» Saved entries
_ _ _ _ _
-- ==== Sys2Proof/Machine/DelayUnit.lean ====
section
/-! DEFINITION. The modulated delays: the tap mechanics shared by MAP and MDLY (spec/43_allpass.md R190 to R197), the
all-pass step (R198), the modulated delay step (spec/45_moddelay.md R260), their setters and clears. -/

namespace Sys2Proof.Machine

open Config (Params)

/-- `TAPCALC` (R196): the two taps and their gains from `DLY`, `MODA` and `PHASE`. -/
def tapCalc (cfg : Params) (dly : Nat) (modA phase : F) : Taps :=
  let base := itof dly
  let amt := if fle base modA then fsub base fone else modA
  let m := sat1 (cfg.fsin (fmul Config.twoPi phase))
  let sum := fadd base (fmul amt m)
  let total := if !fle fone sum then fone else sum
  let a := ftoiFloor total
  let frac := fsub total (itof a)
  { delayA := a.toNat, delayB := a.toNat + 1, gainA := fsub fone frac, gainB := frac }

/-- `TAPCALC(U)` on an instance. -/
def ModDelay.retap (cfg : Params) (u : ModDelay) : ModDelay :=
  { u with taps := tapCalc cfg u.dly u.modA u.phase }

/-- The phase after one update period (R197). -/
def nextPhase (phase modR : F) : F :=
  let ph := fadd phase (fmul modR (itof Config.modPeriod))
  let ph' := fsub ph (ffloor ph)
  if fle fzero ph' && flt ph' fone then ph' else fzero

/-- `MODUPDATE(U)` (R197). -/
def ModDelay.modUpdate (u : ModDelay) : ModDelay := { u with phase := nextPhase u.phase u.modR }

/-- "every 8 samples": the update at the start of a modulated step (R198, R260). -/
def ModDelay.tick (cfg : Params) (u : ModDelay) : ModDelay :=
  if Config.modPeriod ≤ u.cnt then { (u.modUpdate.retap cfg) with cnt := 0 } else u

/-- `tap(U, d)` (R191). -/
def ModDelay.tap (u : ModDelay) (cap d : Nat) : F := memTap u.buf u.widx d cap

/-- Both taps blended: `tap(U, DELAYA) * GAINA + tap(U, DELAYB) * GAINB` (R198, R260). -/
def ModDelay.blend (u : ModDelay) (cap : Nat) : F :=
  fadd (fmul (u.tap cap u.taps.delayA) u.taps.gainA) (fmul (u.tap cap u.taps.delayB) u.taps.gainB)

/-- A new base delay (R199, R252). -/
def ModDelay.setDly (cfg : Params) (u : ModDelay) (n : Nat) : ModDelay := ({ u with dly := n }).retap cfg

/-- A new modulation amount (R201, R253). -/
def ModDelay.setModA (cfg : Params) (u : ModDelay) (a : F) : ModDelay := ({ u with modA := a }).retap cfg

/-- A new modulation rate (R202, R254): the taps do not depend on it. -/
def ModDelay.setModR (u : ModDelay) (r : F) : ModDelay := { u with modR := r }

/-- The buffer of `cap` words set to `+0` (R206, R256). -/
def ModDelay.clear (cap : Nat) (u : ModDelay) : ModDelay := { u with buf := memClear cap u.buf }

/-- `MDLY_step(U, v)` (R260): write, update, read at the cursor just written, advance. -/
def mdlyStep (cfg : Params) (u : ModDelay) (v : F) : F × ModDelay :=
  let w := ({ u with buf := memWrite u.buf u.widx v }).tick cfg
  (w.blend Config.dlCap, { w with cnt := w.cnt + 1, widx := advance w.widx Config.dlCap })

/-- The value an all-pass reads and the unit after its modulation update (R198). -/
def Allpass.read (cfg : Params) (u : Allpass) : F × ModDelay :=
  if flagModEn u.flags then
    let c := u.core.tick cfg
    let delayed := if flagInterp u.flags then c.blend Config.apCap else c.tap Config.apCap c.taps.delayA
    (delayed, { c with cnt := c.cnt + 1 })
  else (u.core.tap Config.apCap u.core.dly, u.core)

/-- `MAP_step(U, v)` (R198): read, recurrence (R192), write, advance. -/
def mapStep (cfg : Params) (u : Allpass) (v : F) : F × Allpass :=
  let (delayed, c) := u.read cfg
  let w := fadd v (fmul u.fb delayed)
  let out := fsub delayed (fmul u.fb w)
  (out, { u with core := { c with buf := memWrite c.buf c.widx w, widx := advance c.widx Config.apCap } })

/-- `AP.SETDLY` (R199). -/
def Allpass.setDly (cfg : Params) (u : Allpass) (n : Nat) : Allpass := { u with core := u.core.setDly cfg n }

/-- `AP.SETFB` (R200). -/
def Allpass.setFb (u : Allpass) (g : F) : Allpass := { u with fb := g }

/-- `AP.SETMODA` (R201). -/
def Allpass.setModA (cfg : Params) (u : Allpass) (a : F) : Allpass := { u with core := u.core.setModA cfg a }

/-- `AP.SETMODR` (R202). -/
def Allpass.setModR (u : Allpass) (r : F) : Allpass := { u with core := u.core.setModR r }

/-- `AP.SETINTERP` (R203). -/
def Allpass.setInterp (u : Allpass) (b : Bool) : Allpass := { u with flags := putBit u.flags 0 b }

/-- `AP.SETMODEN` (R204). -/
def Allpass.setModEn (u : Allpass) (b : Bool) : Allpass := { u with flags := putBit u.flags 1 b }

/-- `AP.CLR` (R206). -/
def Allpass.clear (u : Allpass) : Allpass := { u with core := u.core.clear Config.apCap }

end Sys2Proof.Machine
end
_ _ _ _ _
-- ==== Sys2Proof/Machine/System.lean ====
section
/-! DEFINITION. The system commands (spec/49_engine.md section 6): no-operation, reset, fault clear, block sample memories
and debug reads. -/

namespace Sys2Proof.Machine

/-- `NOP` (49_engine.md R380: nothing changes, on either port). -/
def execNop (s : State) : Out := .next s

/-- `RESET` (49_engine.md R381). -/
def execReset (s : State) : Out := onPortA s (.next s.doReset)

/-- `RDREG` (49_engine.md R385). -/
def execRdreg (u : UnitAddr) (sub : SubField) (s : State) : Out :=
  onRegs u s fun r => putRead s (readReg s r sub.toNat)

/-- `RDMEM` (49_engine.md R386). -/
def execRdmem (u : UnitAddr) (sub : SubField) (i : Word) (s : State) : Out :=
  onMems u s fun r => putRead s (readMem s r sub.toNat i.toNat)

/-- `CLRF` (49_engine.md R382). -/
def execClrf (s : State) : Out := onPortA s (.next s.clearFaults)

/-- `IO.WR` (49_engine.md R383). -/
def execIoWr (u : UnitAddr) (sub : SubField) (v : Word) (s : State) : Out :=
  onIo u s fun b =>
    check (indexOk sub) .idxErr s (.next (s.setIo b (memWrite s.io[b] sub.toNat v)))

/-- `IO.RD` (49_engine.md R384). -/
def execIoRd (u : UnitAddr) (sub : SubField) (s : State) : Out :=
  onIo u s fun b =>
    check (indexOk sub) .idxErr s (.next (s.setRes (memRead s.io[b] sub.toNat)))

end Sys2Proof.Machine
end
_ _ _ _ _
Look above for the line containing "memWrite u.buf u.widx" and the line containing "let w := fadd v (fmul u.fb delayed)". Transcribe both, with the lines between them, exactly.

  let w := ({ u with buf := memWrite u.buf u.widx v }).tick cfg
  (w.blend Config.dlCap, { w with cnt := w.cnt + 1, widx := advance w.widx Config.dlCap })

/-- The value an all-pass reads and the unit after its modulation update (R198). -/
def Allpass.read (cfg : Params) (u : Allpass) : F × ModDelay :=
  if flagModEn u.flags then
    let c := u.core.tick cfg
    let delayed := if flagInterp u.flags then c.blend Config.apCap else c.tap Config.apCap c.taps.delayA
    (delayed, { c with cnt := c.cnt + 1 })
  else (u.core.tap Config.apCap u.core.dly, u.core)

/-- `MAP_step(U, v)` (R198): read, recurrence (R192), write, advance. -/
def mapStep (cfg : Params) (u : Allpass) (v : F) : F × Allpass :=
  let (delayed, c) := u.read cfg
  let w := fadd v (fmul u.fb delayed)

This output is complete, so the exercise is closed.